==== SUPPLIED MATERIAL

theorem witness_EveryStepKeepsTheInvariant : State.reset.Inv ∧ ∃ t, step (State.reset.withFetchWord 32 0x6000005A) = .next t ∧
    State.Inv (State.reset.withFetchWord 32 0x6000005A) := by
  have h : ∀ es, State.Inv (State.reset.withPending es) := by
    intro es
    refine ⟨⟨List.Pairwise.nil, fun c hc => by cases hc⟩, ⟨fun _ => rfl, fun h => by cases h⟩, ?_, ?_,
      fun _ => ⟨rfl, rfl⟩, fun _ => rfl⟩
    · show idxFits _ 0
      unfold idxFits; split <;> simp
    · show idxFits _ 0
      unfold idxFits; split <;> simp
  exact ⟨h [], ⟨_, rfl, h _⟩⟩

theorem witness_WireBytesAreOneKeystreamRun :
    (({ serverType := ⟨0x53, 0x56, 0x52⟩, entryCount := 1, bodySize := 1, checksum := 0x5A000000 } : Header).plain ++
      [0x5A])[11]? = some 0x5A := by decide

/-- The shortest and the longest payload. -/
theorem witness_WritePartLeavesTheWireBytes :
    (1 ≤ 1 ∧ 1 ≤ 65535 ∧ 131059 + 12 + 1 ≤ 131072) ∧ (1 ≤ 65535 ∧ 65535 ≤ 65535 ∧ 0 + 12 + 65535 ≤ 131072) := by decide

theorem witness_WritePartReportsInvariantViolation : 131060 + 12 ≤ 131072 ∧ 65535 < (List.replicate 65536 (0 : Byte)).length := by
  rw [List.length_replicate]
  decide

/-- A header and payload of one byte, wire bytes in BUF, scratch area beside them. -/
theorem witness_ReadPartDecodesWireBytes :
    ∃ (h : Header) (s : State), h.bodySize.toNat = ([0x5A] : List Byte).length ∧
      badAreas 0 (12 + ([0x5A] : List Byte).length) 13 = false ∧
      s.buf.holds 0 (wireBytes Config.params 0 h [0x5A]) := by
  refine ⟨{ serverType := ⟨0x53, 0x56, 0x52⟩, entryCount := 0, bodySize := 1, checksum := 0x5A000000 },
    { State.reset with buf := (List.range 13).zip (wireBytes Config.params 0 { serverType := ⟨0x53, 0x56, 0x52⟩, entryCount := 0, bodySize := 1, checksum := 0x5A000000 } [0x5A]) }, by decide, by decide, ?_⟩
  intro i hi
  have hi : i < 13 := hi
  interval_cases i <;> rfl

/-- Too short at all; and a header that declares more than stands there. -/
theorem witness_ReadPartReportsTruncated :
    11 < 12 ∧ ∃ (h : Header) (s : State), ([] : List Byte).length < h.bodySize.toNat ∧
      badAreas 0 (12 + ([] : List Byte).length) 12 = false ∧ s.buf.holds 0 (wireBytes Config.params 0 h []) := by
  refine ⟨by decide, { serverType := ⟨0x53, 0x56, 0x52⟩, entryCount := 0, bodySize := 3, checksum := 0 },
    { State.reset with buf := (List.range 12).zip (wireBytes Config.params 0 { serverType := ⟨0x53, 0x56, 0x52⟩, entryCount := 0, bodySize := 3, checksum := 0 } []) }, by decide, by decide, ?_⟩
  intro i hi
  have hi : i < 12 := hi
  interval_cases i <;> rfl

/-- The longest payload with the scratch area after it, and the shortest at the top of BUF with it before. -/
theorem witness_FramingRoundTrip :
    badAreas 0 (12 + 65535) 65547 = false ∧ badAreas 131059 (12 + 1) 131048 = false := by decide

end Sys2Proof.Tests
end

/-! The family of 00_scope.md: the derived functions of R14, the involution of R19, the two index modes of R10, and the
invariant of the block, kept update by update, command by command and access by access. -/

namespace Sys2Proof.Machine

/-! The invariant under each update of the state (R26, R27, R31, R40, R200). -/

namespace State.Inv

variable {s : State}

/-- What the invariant says is said of BUF, the error record and the two engine states only. -/
theorem congr {t : State} (h : s.Inv) (hbuf : t.buf = s.buf) (herr : t.err = s.err) (hck : t.checksum = s.checksum)
    (hci : t.cipher = s.cipher) (hout : t.out = s.out) : t.Inv where
  bufWf := hbuf ▸ h.bufWf
  errLegal := herr ▸ h.errLegal
  t0Fits := hck ▸ h.t0Fits
  t1Fits := hck ▸ h.t1Fits
  unseededCleared := by rw [hci, hout]; exact h.unseededCleared
  uninitialisedCleared := by rw [hck]; exact h.uninitialisedCleared

theorem withSrc (h : s.Inv) (a : BitVec 17) : (s.withSrc a).Inv := h.congr rfl rfl rfl rfl rfl
theorem withDst (h : s.Inv) (a : BitVec 17) : (s.withDst a).Inv := h.congr rfl rfl rfl rfl rfl
theorem withLen (h : s.Inv) (n : BitVec 18) : (s.withLen n).Inv := h.congr rfl rfl rfl rfl rfl
theorem withPending (h : s.Inv) (es : List Event) : (s.withPending es).Inv := h.congr rfl rfl rfl rfl rfl
theorem withReadLog (h : s.Inv) (ws : List Word) : (s.withReadLog ws).Inv := h.congr rfl rfl rfl rfl rfl

/-- A legal record may replace the record (R200). -/
theorem withErr (h : s.Inv) {r : ErrorRecord} (hr : r.legal) : (s.withErr r).Inv := { h with errLegal := hr }

theorem recorded (h : s.Inv) (e : ErrCode) : (s.recorded e).Inv := { h with errLegal := s.recorded_legal e h.errLegal }

/-- A memory in canonical form may replace BUF (R40). -/
theorem withBuf (h : s.Inv) {m : Memory} (hm : m.wf) : (s.withBuf m).Inv := { h with bufWf := hm }

/-- An initialised checksum state with indices of the mode's width may replace the checksum state (R27, R31). -/
theorem withChecksum (h : s.Inv) {c : ChecksumState} (hc : c.sinit = true)
    (h0 : idxFits Config.params.idxMode c.t0i) (h1 : idxFits Config.params.idxMode c.t1i) : (s.withChecksum c).Inv :=
  { h with
    t0Fits := h0
    t1Fits := h1
    uninitialisedCleared := fun hn => absurd (hn.symm.trans hc) Bool.false_ne_true }

/-- A seeded cipher state may replace the cipher state (R26). -/
theorem withCipher (h : s.Inv) {c : CipherState} (hc : c.seeded = true) : (s.withCipher c).Inv :=
  { h with unseededCleared := fun hn => absurd (hn.symm.trans hc) Bool.false_ne_true }

/-- While the keystream is seeded, OUT is free (R26). -/
theorem withOut (h : s.Inv) (hs : s.cipher.seeded = true) (b : Byte) : (s.withOut b).Inv :=
  { h with unseededCleared := fun hn => absurd (hn.symm.trans hs) Bool.false_ne_true }

/-- Both engines and OUT as reset leaves them (R163). -/
theorem cleared (h : s.Inv) :
    (((s.withCipher CipherState.cleared).withChecksum ChecksumState.cleared).withOut 0).Inv :=
  { h with
    t0Fits := idxFits_of_lt _ (by decide : 0 < 256)
    t1Fits := idxFits_of_lt _ (by decide : 0 < 256)
    unseededCleared := fun _ => ⟨rfl, rfl⟩
    uninitialisedCleared := fun _ => rfl }

/-- Feeding an initialised checksum keeps the width of its indices (R27, R106). -/
theorem withChecksum_feedAll (h : s.Inv) {c : ChecksumState} (hc : c.sinit = true)
    (h0 : idxFits Config.params.idxMode c.t0i) (h1 : idxFits Config.params.idxMode c.t1i) (bs : List Byte) :
    (s.withChecksum (c.feedAll Config.params bs)).Inv := by
  obtain ⟨h0', h1'⟩ := c.feedAll_fits Config.params bs h0 h1
  exact h.withChecksum ((c.feedAll_sinit Config.params bs).trans hc) h0' h1'

/-- The loop of R133 started from a seeded keystream, its destination inside BUF. -/
theorem of_runKeystream {c : CipherState} {t : State} (h : s.Inv) (hc : c.seeded = true)
    (hd : s.dst.toNat + s.len.toNat ≤ bufBytes) (hr : runKeystream Config.params c s = .next t) : t.Inv := by
  obtain ⟨c', m, hloop, rfl⟩ := runKeystream_next hr
  have hc' : c'.seeded = true := by rw [(cipherRegion_spec hloop).1, CipherState.advance_iterate_seeded, hc]
  exact (h.withCipher hc').withBuf (cipherRegion_wf hloop h.bufWf hd)

end State.Inv

/-- The reset state meets the invariant (R45). -/
theorem State.reset_inv : State.reset.Inv where
  bufWf := Memory.nil_wf
  errLegal := ⟨fun _ => rfl, fun h => absurd h Bool.false_ne_true⟩
  t0Fits := idxFits_of_lt _ (by decide : 0 < 256)
  t1Fits := idxFits_of_lt _ (by decide : 0 < 256)
  unseededCleared := fun _ => ⟨rfl, rfl⟩
  uninitialisedCleared := fun _ => rfl

/-- SINIT's checksum state is initialised, with both indices below 256 (R100). -/
theorem State.initialChecksum_bounds {s : State} {c : ChecksumState} (h : s.initialChecksum = .ok c) :
    c.sinit = true ∧ c.t0i < 256 ∧ c.t1i < 256 := by
  obtain ⟨m, -, rfl⟩ := State.initialChecksum_eq_ok.1 h
  exact ⟨rfl, Nat.mod_lt _ (by decide), m.isLt⟩

/-! The invariant along commands and accesses. -/

/-- Every command keeps the invariant. -/
theorem exec_keeps_inv {i : Instr} {s t : State} (hs : s.Inv) (h : exec i s = .next t) : t.Inv := by
  cases i <;> rw [exec] at h
  case nop => cases h; exact hs
  case sinit =>
    obtain ⟨e, rfl⟩ | ⟨c, hc, rfl⟩ := execSinit_next h
    · exact hs.recorded e
    · obtain ⟨hi, h0, h1⟩ := State.initialChecksum_bounds hc
      exact hs.withChecksum hi (idxFits_of_lt _ h0) (idxFits_of_lt _ h1)
  case sinitx t0 t1 =>
    cases h
    exact hs.withChecksum rfl (idxFits_of_lt _ t0.isLt) (idxFits_of_lt _ t1.isLt)
  case sfeed =>
    obtain ⟨e, rfl⟩ | ⟨bs, hi, -, rfl⟩ := sfeedWith_next h
    · exact hs.recorded e
    · exact hs.withChecksum_feedAll hi hs.t0Fits hs.t1Fits bs
  case sbyte d =>
    obtain ⟨e, rfl⟩ | ⟨hi, rfl⟩ := sbyteWith_next h
    · exact hs.recorded e
    · exact hs.withChecksum hi (idxInc_fits _ _) (idxInc_fits _ _)
  case sum32 =>
    obtain ⟨e, rfl⟩ | ⟨c, bs, hc, -, rfl⟩ := sum32With_next h
    · exact hs.recorded e
    · obtain ⟨hi, h0, h1⟩ := State.initialChecksum_bounds hc
      exact hs.withChecksum_feedAll hi (idxFits_of_lt _ h0) (idxFits_of_lt _ h1) bs
  case cseed k => cases h; exact hs.withCipher rfl
  case cxor =>
    obtain ⟨e, rfl⟩ | ⟨hc, hd, hr⟩ := cxorWith_next h
    · exact hs.recorded e
    · exact hs.of_runKeystream hc hd hr
  case cbyte d =>
    obtain ⟨e, rfl⟩ | ⟨hc, rfl⟩ := cbyteWith_next h
    · exact hs.recorded e
    · exact (hs.withOut hc _).withCipher hc
  case capply k =>
    obtain ⟨e, rfl⟩ | ⟨hd, hr⟩ := capplyWith_next h
    · exact hs.recorded e
    · exact hs.of_runKeystream rfl hd hr
  case clr => cases h; exact hs.cleared

/-- A word performed at CMD keeps the invariant, legal or not (R38, R84). -/
theorem performWord_keeps_inv {w : Word} {s t : State} (hs : s.Inv) (h : performWord w s = .next t) : t.Inv := by
  unfold performWord at h
  split at h
  · exact exec_keeps_inv hs h
  · rw [raiseError_eq] at h
    cases h
    exact hs.recorded .illegal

========

THE TASK:
Set down, word for word, each line from the top of the records above through the line with "fun _ => ⟨rfl, rfl⟩, fun _ => rfl⟩".

SOLUTION BELOW:
theorem witness_EveryStepKeepsTheInvariant : State.reset.Inv ∧ ∃ t, step (State.reset.withFetchWord 32 0x6000005A) = .next t ∧
    State.Inv (State.reset.withFetchWord 32 0x6000005A) := by
  have h : ∀ es, State.Inv (State.reset.withPending es) := by
    intro es
    refine ⟨⟨List.Pairwise.nil, fun c hc => by cases hc⟩, ⟨fun _ => rfl, fun h => by cases h⟩, ?_, ?_,
      fun _ => ⟨rfl, rfl⟩, fun _ => rfl⟩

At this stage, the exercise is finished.